Uganda may be lesser known than some of its more ubiquitous neighbours when it comes to safaris, but this provides a great deal of authenticity across its attractions and smaller crowds. Searching for the mountain gorillas in Bwindi and Mgahinga National Parks is a huge motivation for visitors to Uganda and you can also track habituated chimpanzees in Kibali. However, some of her other attractions include more traditional African safari experiences, such as the mighty Murchison Falls and Queen Elizabeth National Park, where if you are lucky you will see other incredible fauna such as elephants, giraffes and possibly lions and leopards.
Supporting nearly half of the world’s estimated 820 mountain gorilla population, Bwindi Impenetrable National Park is situated along the Great Rift Valley. As the name suggests, it is an area of almost impassable dense rainforest spread over a network of valleys and ridges, carving a silhouette of undulating peaks into the skyline. Dating back over 25,000 years, this is one of Africa’s oldest and most captivating parklands; its bamboo and swamp forests provide the ideal environment for the gorilla population that call it home. There are currently four families of habituated gorillas in Bwindi that can be tracked in the Buhoma area; Habinyanja, Rushegura, Mubare and Orozugo. There are another six families, making ten in total, that are habituated in the Bwindi area, some requiring overnight stays in Buhoma or Nkuringo if you wish to track them. In addition to the 340 habituated gorillas in the park there are 120 other mammals that you can see, including a range of other primates such as chimpanzees, red-tailed monkey, black and white colobus and blue monkey. Read more about Bwindi here.
Where to Stay: Bwindi Lodge
As Uganda’s second largest National Park, after Murchison Falls, Queen Elizabeth National Park is a place of outstanding beauty and extreme biodiversity. About 1,978 square kilometres in area, it straddles the equator in South Uganda at the base of the rift Valley, bordering the Democratic Republic of Congo (DRC) to the West. Stretching from the crater foothills of the Rwenzori Range, down to the remote Ishasha in the south, wildlife changes as you travel. A birder’s paradise, there are hundreds and hundreds (over 600) bird species, some rare, others endemic and many odd, including the pouting shoebill which stands at a huge 4ft tall. In Kyamburu Gorge you will find, among the hanging vines and dense treetops, social chimpanzees and in Ishasha, the famous tree-climbing lions, sultry leopards and migratory elephants which cross over from the DRC. Flamingos loiter round the crater lakes in the north, and you will find what is said to be the largest concentration of hippos lounging in the Kazinga channel. Other wildlife you may encounter includes warthog, giant forest hog, rare aquatic sitatunga and waterbuck.
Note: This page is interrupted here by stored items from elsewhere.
-- ==== Sys2Proof/Laws/Flow.lean ====
section
/-! SUPPORT. Tokens and steps: what an arrival, a clear, an advance of the epoch and a fold leave. -/

namespace Sys2Proof.Laws

open Sys2Proof Sys2Proof.Machine Sys2Proof.Safety

theorem arriveIn_plain (s : State) (h q : Nat) (t : Token) (hb : behind t.epoch (s.epochOf (h / 32)) = false) (hm : t.isMarker = false) :
    s.arriveIn h q t = (s.stir (h / 32)).setCore h ((s.core h).setInQ q { (s.core h).inQ q with tokens := ((s.core h).inQ q).tokens ++ [t] }) := by
  unfold State.arriveIn
  simp only [hb, hm, Bool.false_eq_true, if_false, Bool.false_and]

theorem answer_setInbound (s t : State) (p i : Nat) (r : Inbound) (hp : t.pending = s.pending) (hn : t.now = s.now) (hh : t.hw = s.hw) :
    answer s (t.setInbound p i r) = .next (t.setInbound p i r) := by
  unfold State.setInbound State.modPart
  split <;> exact answer_eq _ _ hp hn hh

theorem setInbound_fields (s : State) (p i : Nat) (r : Inbound) : s.setInbound p i r = { s with parts := (s.setInbound p i r).parts } := by
  unfold State.setInbound State.modPart
  split <;> rfl

/-- t differs from s in registers, inbound records and seams alone: all that a circuit's unit changes on its way. -/
def OnlyCircuit (s t : State) : Prop := t = { s with regs := t.regs, parts := t.parts, seams := t.seams }

theorem OnlyCircuit.self (s : State) : OnlyCircuit s s := rfl

theorem OnlyCircuit.trans {s t u : State} (a : OnlyCircuit s t) (b : OnlyCircuit t u) : OnlyCircuit s u := by
  unfold OnlyCircuit at *; rw [a] at b; exact b

theorem OnlyRegs.circuit {s t : State} (a : OnlyRegs s t) : OnlyCircuit s t := by
  unfold OnlyCircuit; rw [a]

theorem setInbound_onlyCircuit (s : State) (p i : Nat) (r : Inbound) : OnlyCircuit s (s.setInbound p i r) := by
  unfold OnlyCircuit; rw [setInbound_fields]

theorem landOn_onlyCircuit (s : State) (p i : Nat) (t : Token) : OnlyCircuit s (s.landOn p i t) := by
  unfold State.landOn
  split
  · exact .self s
  · dsimp only
    repeat' split
    all_goals first | exact setInbound_onlyCircuit .. | exact (setInbound_onlyCircuit ..).trans (count_onlyRegs ..).circuit

theorem landUnit_onlyCircuit (s : State) (b : Nat) (u : BitVec 552) : OnlyCircuit s (s.landUnit b u) := by
  unfold State.landUnit
  repeat' split
  all_goals first | exact (count_onlyRegs ..).circuit | exact landOn_onlyCircuit ..

theorem noteLate_onlyRegs (s : State) (p : PortRef) : OnlyRegs s (s.noteLate p) :=
  ((setField_onlyRegs ..).trans (setField_onlyRegs ..)).trans (setField_onlyRegs ..)

theorem carry_onlyCircuit (s : State) (b port cycle lane : Nat) (u : BitVec 552) : OnlyCircuit s (s.carry b port cycle lane u) := by
  unfold State.carry
  split
  · exact .self s
  · dsimp only
    have h : OnlyCircuit s (List.foldl (fun s p => s.count64 (portReg p 8) 1) s (s.circWay lane (unitCirc u) (unitLate u) 4 b port cycle).1) :=
      foldl_keep _ (OnlyCircuit s) (fun v x hv => hv.trans (count64_onlyRegs ..).circuit) _ _ (.self s)
    refine h.trans ?_
    split
    · exact (count_onlyRegs ..).circuit
    · exact landUnit_onlyCircuit ..
    · exact rfl
    · exact OnlyCircuit.trans (rfl : OnlyCircuit _ (State.setSeam _ _ _)) (noteLate_onlyRegs ..).circuit

/-- A token that enters its circuit changes registers, inbound records and seams alone. -/
theorem enterCircuit_onlyCircuit (s : State) (c circ : Nat) (t : Token) : OnlyCircuit s (s.enterCircuit c circ t) := by
  unfold State.enterCircuit
  split
  · exact .self s
  · exact carry_onlyCircuit ..

theorem restamp_kind (t : Token) (e : BitVec 3) : (t.restamp e).kind = t.kind := by
  unfold Token.kind Token.restamp
  dsimp only
  rw [BitVec.toNat_ofNat, Nat.mod_eq_of_lt (setBits_lt _ _ _ _ 16 t.tag.isLt (by decide)), bits_setBits_above _ _ _ _ _ _ (by decide)]

theorem restamp_marker (t : Token) (e : BitVec 3) : (t.restamp e).isMarker = t.isMarker := by
  unfold Token.isMarker; rw [restamp_kind]

theorem restamp_epoch (t : Token) (e : BitVec 3) : (t.restamp e).epoch = e := by
  unfold Token.epoch Token.restamp
  dsimp only
  apply BitVec.eq_of_toNat_eq
  have h := bits_setBits_same t.tag.toNat 0 3 e.toNat
  rw [Nat.mod_eq_of_lt e.isLt] at h
  have h2 := setBits_lt t.tag.toNat 0 3 e.toNat 16 t.tag.isLt (by decide)
  rw [BitVec.toNat_setWidth, BitVec.toNat_ofNat, Nat.mod_eq_of_lt h2]
  unfold bits at h
  simpa using h

theorem behind_self (e : BitVec 3) : behind e e = false := by unfold behind; simp

theorem inbound_part (s : State) (p i : Nat) (r : Inbound) (h : s.inbound p i = some r) : ∃ q, s.part p = some q ∧ q.records[i]? = some r := by
  unfold State.inbound at h
  cases hq : s.part p with
  | none => rw [hq] at h; exact absurd h (by simp)
  | some q => exact ⟨q, rfl, by rw [hq] at h; exact h⟩

theorem inbound_setInbound (s : State) (p i : Nat) (r x : Inbound) (h : s.inbound p i = some r) : (s.setInbound p i x).inbound p i = some x := by
  obtain ⟨q, hq, hr⟩ := inbound_part s p i r h
  unfold State.setInbound State.modPart
  simp only [hq, State.inbound]
  rw [part_setPart, if_pos rfl]
  show (q.records.set i x)[i]? = some x
  have hi := (List.getElem?_eq_some_iff.mp hr).1
  simp [hi]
Where to Stay: Kyambura Gorge Lodge
Comprising what are widely considered to be Uganda’s most pristine tropical rainforests, Kibale Forest National Park covers an area of 795 kilometres over varied altitudes. Its unique location, at the crossroads between the dry terrains of East Africa and the wetter forests of the West, means it can support a variety of exciting flora and fauna. The park is home to the largest of Uganda’s chimpanzee populations which stands at around 1,450, so this combined with the ease of access makes it a perfect place to spot this loveable, endangered primate and it is popular for this alone, despite its many other attractions. The park has the greatest density of primates in East Africa, so makes a wonderful addition to any wildlife itinerary, especially if you are visiting the mountain gorillas too. There are a total of 13 species to be found here which, aside from our close relatives the chimpanzees, includes the grey cheeked mangabey, endangered red colobus, black-and-white colobus, blue monkey, olive baboon, potto, bush baby, red-tailed monkey and the, rarely seen, Hoest’s monkey.
Where to Stay: Kyaninga Lodge
One of the continent’s great wildernesses, Kidepo National Park is set deep in the north of the country in a delightfully remote area of savannah landscape which stretches as far as the eye can see, with a distant outline of mountain ranges. Contrasting heavily with the luscious bamboo and swamp forests of Bwindi, this mainly semi-arid park is a great place to enjoy typical African game viewing in Uganda and may be combined with other destinations and parks for a truly varied itinerary. There are many carnivorous species that are unique to the Kidepo and Karamoja regions within Uganda, including the bat-eared fox, aardwolf, striped hyena, caracal, cheetah and hunting dog. The Narus Valley in the southwest is the area with the highest concentration of animals and birds due to the water source and you may see buffalo, lion, cheetah, zebra, giraffe (it is the only of Uganda’s parks where giraffe and zebra can be seen), hartebeest, waterbuck and bushbuck. During the dry season, the plains can be quite arid and animals tend to head to the woodland of Narus valley between March and April.
Where to Stay: Apoko Safari Lodge
An area also known as Kabarega Falls, this national park covers 3,893 kilometres, making it Uganda’s largest overall protected area. The safe-guarded savannah within the reserve constitutes some of Uganda’s oldest conservation zones and was described by Winston Churchill in 1907 as 'Kew Gardens and the zoo combined on an unlimited scale'. Whilst the 40-metre falls remain the centre piece of the park, the rivers and forests of the surrounding area offer some wonderful wildlife experiences for the visitor and some of the country’s most unspoilt scenery.
Where to Stay: Nile Safari Lodge - Spectacularly sat and secluded on the southern banks of the Nile amongst a wonderfully fertile landscape. The luxury camp has been kept simple and has a relaxed atmosphere, reflected in the calm waters of this part of the Nile. Here, guests can experience the bush naturally, as it is, with nothing changing the temperature or obstructing your views – the real Wild Africa.
Despite being the smallest of Uganda’s National Parks, with a surface area of just 34 square kilometres, some would say Mgahinga and its landscapes are amongst the most scenic and enchanting. Protecting an imposing cluster of nine volcanoes that straddle the borders of the Democratic Republic of Congo and Rwanda within the Virunga Conservation Area.
Where to Stay: Mt Gahinga Lodge - Nestling in the foothills of the Virunga Volcanoes Mt Gahinga Lodge provides the perfect base from which to track gorillas in Mgahinga, Nkuringo (southern Bwindi) and in the future, Djomba in DRC. Accommodation is in nine thatched bandas and also offers the opportunity to track the golden monkeys or climb one of the dramatic Virunga peaks.